═══ Given data ═══

-- ==== Sys2Proof/Machine/Stores.lean ====
section
/-! DEFINITION. The three stores (spec/44_stores.md R180 to R183). -/

namespace Sys2Proof.Machine

/-- `MemWrite(ea, 1, x[rs2][7:0])` (R181). -/
def execSb (rs1 rs2 : RegIdx) (imm : BitVec 12) (s : State) : Result :=
  s.storeFrom rs2 (s.storeAddr rs1 imm) .byte

/-- `MemWrite(ea, 2, x[rs2][15:0])` (R182). -/
def execSh (rs1 rs2 : RegIdx) (imm : BitVec 12) (s : State) : Result :=
  s.storeFrom rs2 (s.storeAddr rs1 imm) .half

/-- `MemWrite(ea, 4, x[rs2])` (R183). -/
def execSw (rs1 rs2 : RegIdx) (imm : BitVec 12) (s : State) : Result :=
  s.storeFrom rs2 (s.storeAddr rs1 imm) .word

end Sys2Proof.Machine
end

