-- ==== Sys2Proof/Machine/UpperImmediate.lean ====
section
/-! DEFINITION. LUI and AUIPC (spec/40_upper_immediate.md). -/

namespace Sys2Proof.Machine

/-- `x[rd] <- imm_U` (R140). -/
def execLui (rd : RegIdx) (imm : BitVec 20) (s : State) : Result := s.writeBack rd (immU imm)

/-- `x[rd] <- pc + imm_U`, modulo 2^32 (R141). -/
def execAuipc (rd : RegIdx) (imm : BitVec 20) (s : State) : Result := s.writeBack rd (s.pc + immU imm)

end Sys2Proof.Machine
end

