-- ==== Sys2Proof/Tests/Slice0.lean ====
section
/-! SUPPORT. Tests: the well-formedness checks refuse, words written out field by field from spec/30_encoding.md decode, vectors
of spec/95_test_vectors.md run (their section is named), and, for every statement with hypotheses, concrete states and
operands that meet them. -/

namespace Sys2Proof.Tests

open Sys2Proof Sys2Proof.Machine

/-- The reset state with some registers, a `pc` and the word there. -/
def sample (pc w x5 x6 x7 : Word) : State :=
  State.placeWord (State.setX (State.setX (State.setX { State.reset with pc := pc } 5#5 x5) 6#5 x6) 7#5 x7) w

/-- Register `r` and `pc` after one instruction. -/
def regAfter (s : State) (r : RegIdx) : Option (Word × Word) :=
  match s.runInstr with
  | .next t => some (t.x r, t.pc)
  | _ => none

/-- `n` bytes from `a` after one instruction. -/
def bytesAfter (s : State) (a n : Nat) : Option (List Byte) :=
  match s.runInstr with
  | .next t => some ((List.range n).map fun k => t.mem.read (a + k))
  | _ => none

/-- What one instruction faults with. -/
def faultOf (s : State) : Option Fault :=
  match s.runInstr with
  | .fault f => some f
  | _ => none

/-- Something of the state after one instruction. -/
def after {α : Type} (o : Result) (f : State → α) : Option α :=
  match o with
  | .next t => some (f t)
  | _ => none

/-! ### Well-formedness (30_encoding.md R106, R108: offsets are even) -/

theorem test_wf_refuses_odd_jal : WellFormed (.jal 1#5 3#21) = false := by decide
theorem test_wf_refuses_odd_beq : WellFormed (.beq 1#5 2#5 7#13) = false := by decide
theorem test_wf_refuses_odd_bne : WellFormed (.bne 1#5 2#5 7#13) = false := by decide
theorem test_wf_refuses_odd_blt : WellFormed (.blt 1#5 2#5 7#13) = false := by decide
theorem test_wf_refuses_odd_bge : WellFormed (.bge 1#5 2#5 7#13) = false := by decide
theorem test_wf_refuses_odd_bltu : WellFormed (.bltu 1#5 2#5 7#13) = false := by decide
theorem test_wf_refuses_odd_bgeu : WellFormed (.bgeu 1#5 2#5 7#13) = false := by decide
theorem test_wf_admits_two_bytes : WellFormed (.jal 1#5 2#21) = true ∧ WellFormed (.beq 1#5 2#5 (-4096#13)) = true := by decide

/-! ### Decoding: one word for each row, its fields from the format table (R101), opcodes (R110), rows (R112) -/

theorem test_decode_lui : decode (0b00010010001101000101#20 ++ 0b00101#5 ++ 0b0110111#7) = .ok (.lui 5#5 0x12345#20) := rfl
theorem test_decode_auipc : decode (0b00000000000000000001#20 ++ 0b00110#5 ++ 0b0010111#7) = .ok (.auipc 6#5 1#20) := rfl
theorem test_decode_jal : decode (0b1#1 ++ 0b0000001000#10 ++ 0b1#1 ++ 0b00000011#8 ++ 0b00001#5 ++ 0b1101111#7) = .ok (.jal 1#5 (-1034224#21)) := rfl
theorem test_decode_jalr : decode (0b111111111100#12 ++ 0b00101#5 ++ 0b000#3 ++ 0b00001#5 ++ 0b1100111#7) = .ok (.jalr 1#5 5#5 (-4#12)) := rfl
theorem test_decode_beq : decode (0b1#1 ++ 0b000001#6 ++ 0b00111#5 ++ 0b00110#5 ++ 0b000#3 ++ 0b0110#4 ++ 0b0#1 ++ 0b1100011#7) = .ok (.beq 6#5 7#5 (-4052#13)) := rfl
theorem test_decode_bne : decode (0b1#1 ++ 0b000001#6 ++ 0b00111#5 ++ 0b00110#5 ++ 0b001#3 ++ 0b0110#4 ++ 0b0#1 ++ 0b1100011#7) = .ok (.bne 6#5 7#5 (-4052#13)) := rfl
theorem test_decode_blt : decode (0b1#1 ++ 0b000001#6 ++ 0b00111#5 ++ 0b00110#5 ++ 0b100#3 ++ 0b0110#4 ++ 0b0#1 ++ 0b1100011#7) = .ok (.blt 6#5 7#5 (-4052#13)) := rfl
theorem test_decode_bge : decode (0b1#1 ++ 0b000001#6 ++ 0b00111#5 ++ 0b00110#5 ++ 0b101#3 ++ 0b0110#4 ++ 0b0#1 ++ 0b1100011#7) = .ok (.bge 6#5 7#5 (-4052#13)) := rfl
theorem test_decode_bltu : decode (0b1#1 ++ 0b000001#6 ++ 0b00111#5 ++ 0b00110#5 ++ 0b110#3 ++ 0b0110#4 ++ 0b0#1 ++ 0b1100011#7) = .ok (.bltu 6#5 7#5 (-4052#13)) := rfl
theorem test_decode_bgeu : decode (0b1#1 ++ 0b000001#6 ++ 0b00111#5 ++ 0b00110#5 ++ 0b111#3 ++ 0b0110#4 ++ 0b0#1 ++ 0b1100011#7) = .ok (.bgeu 6#5 7#5 (-4052#13)) := rfl
theorem test_decode_lb : decode (0b100000000011#12 ++ 0b00110#5 ++ 0b000#3 ++ 0b00101#5 ++ 0b0000011#7) = .ok (.lb 5#5 6#5 (-2045#12)) := rfl
theorem test_decode_lh : decode (0b100000000011#12 ++ 0b00110#5 ++ 0b001#3 ++ 0b00101#5 ++ 0b0000011#7) = .ok (.lh 5#5 6#5 (-2045#12)) := rfl
theorem test_decode_lw : decode (0b100000000011#12 ++ 0b00110#5 ++ 0b010#3 ++ 0b00101#5 ++ 0b0000011#7) = .ok (.lw 5#5 6#5 (-2045#12)) := rfl
theorem test_decode_lbu : decode (0b100000000011#12 ++ 0b00110#5 ++ 0b100#3 ++ 0b00101#5 ++ 0b0000011#7) = .ok (.lbu 5#5 6#5 (-2045#12)) := rfl
theorem test_decode_lhu : decode (0b100000000011#12 ++ 0b00110#5 ++ 0b101#3 ++ 0b00101#5 ++ 0b0000011#7) = .ok (.lhu 5#5 6#5 (-2045#12)) := rfl
theorem test_decode_sb : decode (0b1000000#7 ++ 0b00111#5 ++ 0b00110#5 ++ 0b000#3 ++ 0b00011#5 ++ 0b0100011#7) = .ok (.sb 6#5 7#5 (-2045#12)) := rfl
theorem test_decode_sh : decode (0b1000000#7 ++ 0b00111#5 ++ 0b00110#5 ++ 0b001#3 ++ 0b00011#5 ++ 0b0100011#7) = .ok (.sh 6#5 7#5 (-2045#12)) := rfl
theorem test_decode_sw : decode (0b1000000#7 ++ 0b00111#5 ++ 0b00110#5 ++ 0b010#3 ++ 0b00011#5 ++ 0b0100011#7) = .ok (.sw 6#5 7#5 (-2045#12)) := rfl
theorem test_decode_addi : decode (0b011111111110#12 ++ 0b00110#5 ++ 0b000#3 ++ 0b00101#5 ++ 0b0010011#7) = .ok (.addi 5#5 6#5 2046#12) := rfl
theorem test_decode_slti : decode (0b011111111110#12 ++ 0b00110#5 ++ 0b010#3 ++ 0b00101#5 ++ 0b0010011#7) = .ok (.slti 5#5 6#5 2046#12) := rfl
theorem test_decode_sltiu : decode (0b011111111110#12 ++ 0b00110#5 ++ 0b011#3 ++ 0b00101#5 ++ 0b0010011#7) = .ok (.sltiu 5#5 6#5 2046#12) := rfl
theorem test_decode_xori : decode (0b011111111110#12 ++ 0b00110#5 ++ 0b100#3 ++ 0b00101#5 ++ 0b0010011#7) = .ok (.xori 5#5 6#5 2046#12) := rfl
theorem test_decode_ori : decode (0b011111111110#12 ++ 0b00110#5 ++ 0b110#3 ++ 0b00101#5 ++ 0b0010011#7) = .ok (.ori 5#5 6#5 2046#12) := rfl
theorem test_decode_andi : decode (0b011111111110#12 ++ 0b00110#5 ++ 0b111#3 ++ 0b00101#5 ++ 0b0010011#7) = .ok (.andi 5#5 6#5 2046#12) := rfl
theorem test_decode_slli : decode (0b0000000#7 ++ 0b10001#5 ++ 0b00110#5 ++ 0b001#3 ++ 0b00101#5 ++ 0b0010011#7) = .ok (.slli 5#5 6#5 17#5) := rfl
theorem test_decode_srli : decode (0b0000000#7 ++ 0b10001#5 ++ 0b00110#5 ++ 0b101#3 ++ 0b00101#5 ++ 0b0010011#7) = .ok (.srli 5#5 6#5 17#5) := rfl
theorem test_decode_srai : decode (0b0100000#7 ++ 0b10001#5 ++ 0b00110#5 ++ 0b101#3 ++ 0b00101#5 ++ 0b0010011#7) = .ok (.srai 5#5 6#5 17#5) := rfl
theorem test_decode_add : decode (0b0000000#7 ++ 0b00111#5 ++ 0b00110#5 ++ 0b000#3 ++ 0b00101#5 ++ 0b0110011#7) = .ok (.add 5#5 6#5 7#5) := rfl
theorem test_decode_sub : decode (0b0100000#7 ++ 0b00111#5 ++ 0b00110#5 ++ 0b000#3 ++ 0b00101#5 ++ 0b0110011#7) = .ok (.sub 5#5 6#5 7#5) := rfl
theorem test_decode_sll : decode (0b0000000#7 ++ 0b00111#5 ++ 0b00110#5 ++ 0b001#3 ++ 0b00101#5 ++ 0b0110011#7) = .ok (.sll 5#5 6#5 7#5) := rfl
theorem test_decode_slt : decode (0b0000000#7 ++ 0b00111#5 ++ 0b00110#5 ++ 0b010#3 ++ 0b00101#5 ++ 0b0110011#7) = .ok (.slt 5#5 6#5 7#5) := rfl
theorem test_decode_sltu : decode (0b0000000#7 ++ 0b00111#5 ++ 0b00110#5 ++ 0b011#3 ++ 0b00101#5 ++ 0b0110011#7) = .ok (.sltu 5#5 6#5 7#5) := rfl
theorem test_decode_xor : decode (0b0000000#7 ++ 0b00111#5 ++ 0b00110#5 ++ 0b100#3 ++ 0b00101#5 ++ 0b0110011#7) = .ok (.xor 5#5 6#5 7#5) := rfl
theorem test_decode_srl : decode (0b0000000#7 ++ 0b00111#5 ++ 0b00110#5 ++ 0b101#3 ++ 0b00101#5 ++ 0b0110011#7) = .ok (.srl 5#5 6#5 7#5) := rfl
theorem test_decode_sra : decode (0b0100000#7 ++ 0b00111#5 ++ 0b00110#5 ++ 0b101#3 ++ 0b00101#5 ++ 0b0110011#7) = .ok (.sra 5#5 6#5 7#5) := rfl
theorem test_decode_or : decode (0b0000000#7 ++ 0b00111#5 ++ 0b00110#5 ++ 0b110#3 ++ 0b00101#5 ++ 0b0110011#7) = .ok (.or 5#5 6#5 7#5) := rfl
theorem test_decode_and : decode (0b0000000#7 ++ 0b00111#5 ++ 0b00110#5 ++ 0b111#3 ++ 0b00101#5 ++ 0b0110011#7) = .ok (.and 5#5 6#5 7#5) := rfl
theorem test_decode_mret : decode (0b0011000#7 ++ 0b00010#5 ++ 0b00000#5 ++ 0b000#3 ++ 0b00000#5 ++ 0b1110011#7) = .ok .mret := rfl

/-! ### One step of each instruction (95_test_vectors.md V-UPPER to V-OP) -/

theorem test_lui : regAfter (sample 0x100#32 0x123452B7#32 0x0#32 0x0#32 0x0#32) 5#5 = some (0x12345000#32, 0x104#32) := by decide
theorem test_auipc : regAfter (sample 0x100#32 0x00001317#32 0x0#32 0x0#32 0x0#32) 6#5 = some (0x00001100#32, 0x104#32) := by decide
theorem test_auipc_wraps : regAfter (sample 0xFFC#32 0xFFFFF397#32 0x0#32 0x0#32 0x0#32) 7#5 = some (0xFFFFFFFC#32, 0x1000#32) := by decide
theorem test_jal : regAfter (sample 0x20#32 0x010000EF#32 0x0#32 0x0#32 0x0#32) 1#5 = some (0x00000024#32, 0x30#32) := by decide
theorem test_jal_misaligned : faultOf (sample 0x20#32 0x002000EF#32 0x0#32 0x0#32 0x0#32) = some (.misalignedTarget 0x22#32 0x20#32) := by decide
theorem test_jalr_same_register : regAfter (sample 0x100#32 0x008282E7#32 0x200#32 0x0#32 0x0#32) 5#5 = some (0x00000104#32, 0x208#32) := by decide
theorem test_jalr_keeps_bit_zero : faultOf (sample 0x100#32 0x001280E7#32 0x201#32 0x0#32 0x0#32) = some (.misalignedTarget 0x202#32 0x100#32) := by decide
theorem test_beq_taken : regAfter (sample 0x100#32 0x00730663#32 0x0#32 0x5#32 0x5#32) 0#5 = some (0x00000000#32, 0x10C#32) := by decide
theorem test_beq_not_taken : regAfter (sample 0x100#32 0x00730663#32 0x0#32 0xFFFFFFFF#32 0x1#32) 0#5 = some (0x00000000#32, 0x104#32) := by decide
theorem test_bne_taken : regAfter (sample 0x100#32 0x00731663#32 0x0#32 0xFFFFFFFF#32 0x1#32) 0#5 = some (0x00000000#32, 0x10C#32) := by decide
theorem test_bne_not_taken : regAfter (sample 0x100#32 0x00731663#32 0x0#32 0x5#32 0x5#32) 0#5 = some (0x00000000#32, 0x104#32) := by decide
theorem test_blt_taken : regAfter (sample 0x100#32 0x00734663#32 0x0#32 0x80000000#32 0x7FFFFFFF#32) 0#5 = some (0x00000000#32, 0x10C#32) := by decide
theorem test_blt_not_taken : regAfter (sample 0x100#32 0x00734663#32 0x0#32 0x1#32 0xFFFFFFFF#32) 0#5 = some (0x00000000#32, 0x104#32) := by decide
theorem test_bge_taken : regAfter (sample 0x100#32 0x00735663#32 0x0#32 0x5#32 0x5#32) 0#5 = some (0x00000000#32, 0x10C#32) := by decide
theorem test_bge_not_taken : regAfter (sample 0x100#32 0x00735663#32 0x0#32 0x80000000#32 0x7FFFFFFF#32) 0#5 = some (0x00000000#32, 0x104#32) := by decide
theorem test_bltu_taken : regAfter (sample 0x100#32 0x00736663#32 0x0#32 0x1#32 0xFFFFFFFF#32) 0#5 = some (0x00000000#32, 0x10C#32) := by decide
theorem test_bltu_not_taken : regAfter (sample 0x100#32 0x00736663#32 0x0#32 0x80000000#32 0x7FFFFFFF#32) 0#5 = some (0x00000000#32, 0x104#32) := by decide
theorem test_bgeu_taken : regAfter (sample 0x100#32 0x00737663#32 0x0#32 0x80000000#32 0x7FFFFFFF#32) 0#5 = some (0x00000000#32, 0x10C#32) := by decide
theorem test_bgeu_not_taken : regAfter (sample 0x100#32 0x00737663#32 0x0#32 0x1#32 0xFFFFFFFF#32) 0#5 = some (0x00000000#32, 0x104#32) := by decide

/-- V-LOAD's memory: bytes 80 FF 7F 01 at 100. -/
def loads (w x6 : Word) : State :=
  { sample 0x10#32 w 0x55555555#32 x6 0#32 with
    mem := (sample 0x10#32 w 0#32 0#32 0#32).mem.writeLE 0x100 4 0x017FFF80#32 }

theorem test_lb : regAfter (loads 0x00030283#32 0x100#32) 5#5 = some (0xFFFFFF80#32, 0x14#32) := by decide
theorem test_lbu : regAfter (loads 0x00334283#32 0x100#32) 5#5 = some (0x00000001#32, 0x14#32) := by decide
theorem test_lh : regAfter (loads 0x00031283#32 0x100#32) 5#5 = some (0xFFFFFF80#32, 0x14#32) := by decide
theorem test_lhu : regAfter (loads 0x00035283#32 0x100#32) 5#5 = some (0x0000FF80#32, 0x14#32) := by decide
theorem test_lw : regAfter (loads 0x00032283#32 0x100#32) 5#5 = some (0x017FFF80#32, 0x14#32) := by decide
theorem test_lh_misaligned : faultOf (loads 0x00131283#32 0x100#32) = some (.misalignedAccess 0x101#32 .half) := by decide
theorem test_lb_gpio : faultOf (loads 0x00030283#32 0xD0000010#32) = some (.unsupportedDeviceAccess 0xD0000010#32 .byte .load) := by decide
theorem test_lw_gpio_dir : regAfter (loads 0x00032283#32 0xD0000000#32) 5#5 = some (0xFFFFFFFF#32, 0x14#32) := by decide

/-- V-STORE's memory: eight bytes AA at 100. -/
def stores (w x6 : Word) : State :=
  { sample 0x10#32 w 0x12345678#32 x6 0#32 with
    mem := ((sample 0x10#32 w 0#32 0#32 0#32).mem.writeLE 0x100 4 0xAAAAAAAA#32).writeLE 0x104 4 0xAAAAAAAA#32 }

═══

Only the lines from the first line of the records through the line with "2^32 (R141). -/" should be reproduced, exactly and with nothing added.

▶ [Exercise result]:
-- ==== Sys2Proof/Machine/Stores.lean ====
section
/-! DEFINITION. The three stores (spec/44_stores.md R180 to R183). -/

namespace Sys2Proof.Machine

/-- `MemWrite(ea, 1, x[rs2][7:0])` (R181). -/
def execSb (rs1 rs2 : RegIdx) (imm : BitVec 12) (s : State) : Result :=
  s.storeFrom rs2 (s.storeAddr rs1 imm) .byte

/-- `MemWrite(ea, 2, x[rs2][15:0])` (R182). -/
def execSh (rs1 rs2 : RegIdx) (imm : BitVec 12) (s : State) : Result :=
  s.storeFrom rs2 (s.storeAddr rs1 imm) .half

/-- `MemWrite(ea, 4, x[rs2])` (R183). -/
def execSw (rs1 rs2 : RegIdx) (imm : BitVec 12) (s : State) : Result :=
  s.storeFrom rs2 (s.storeAddr rs1 imm) .word

end Sys2Proof.Machine
end

-- ==== Sys2Proof/Machine/UpperImmediate.lean ====
section
/-! DEFINITION. LUI and AUIPC (spec/40_upper_immediate.md). -/

namespace Sys2Proof.Machine

/-- `x[rd] <- imm_U` (R140). -/
def execLui (rd : RegIdx) (imm : BitVec 20) (s : State) : Result := s.writeBack rd (immU imm)

/-- `x[rd] <- pc + imm_U`, modulo 2^32 (R141). -/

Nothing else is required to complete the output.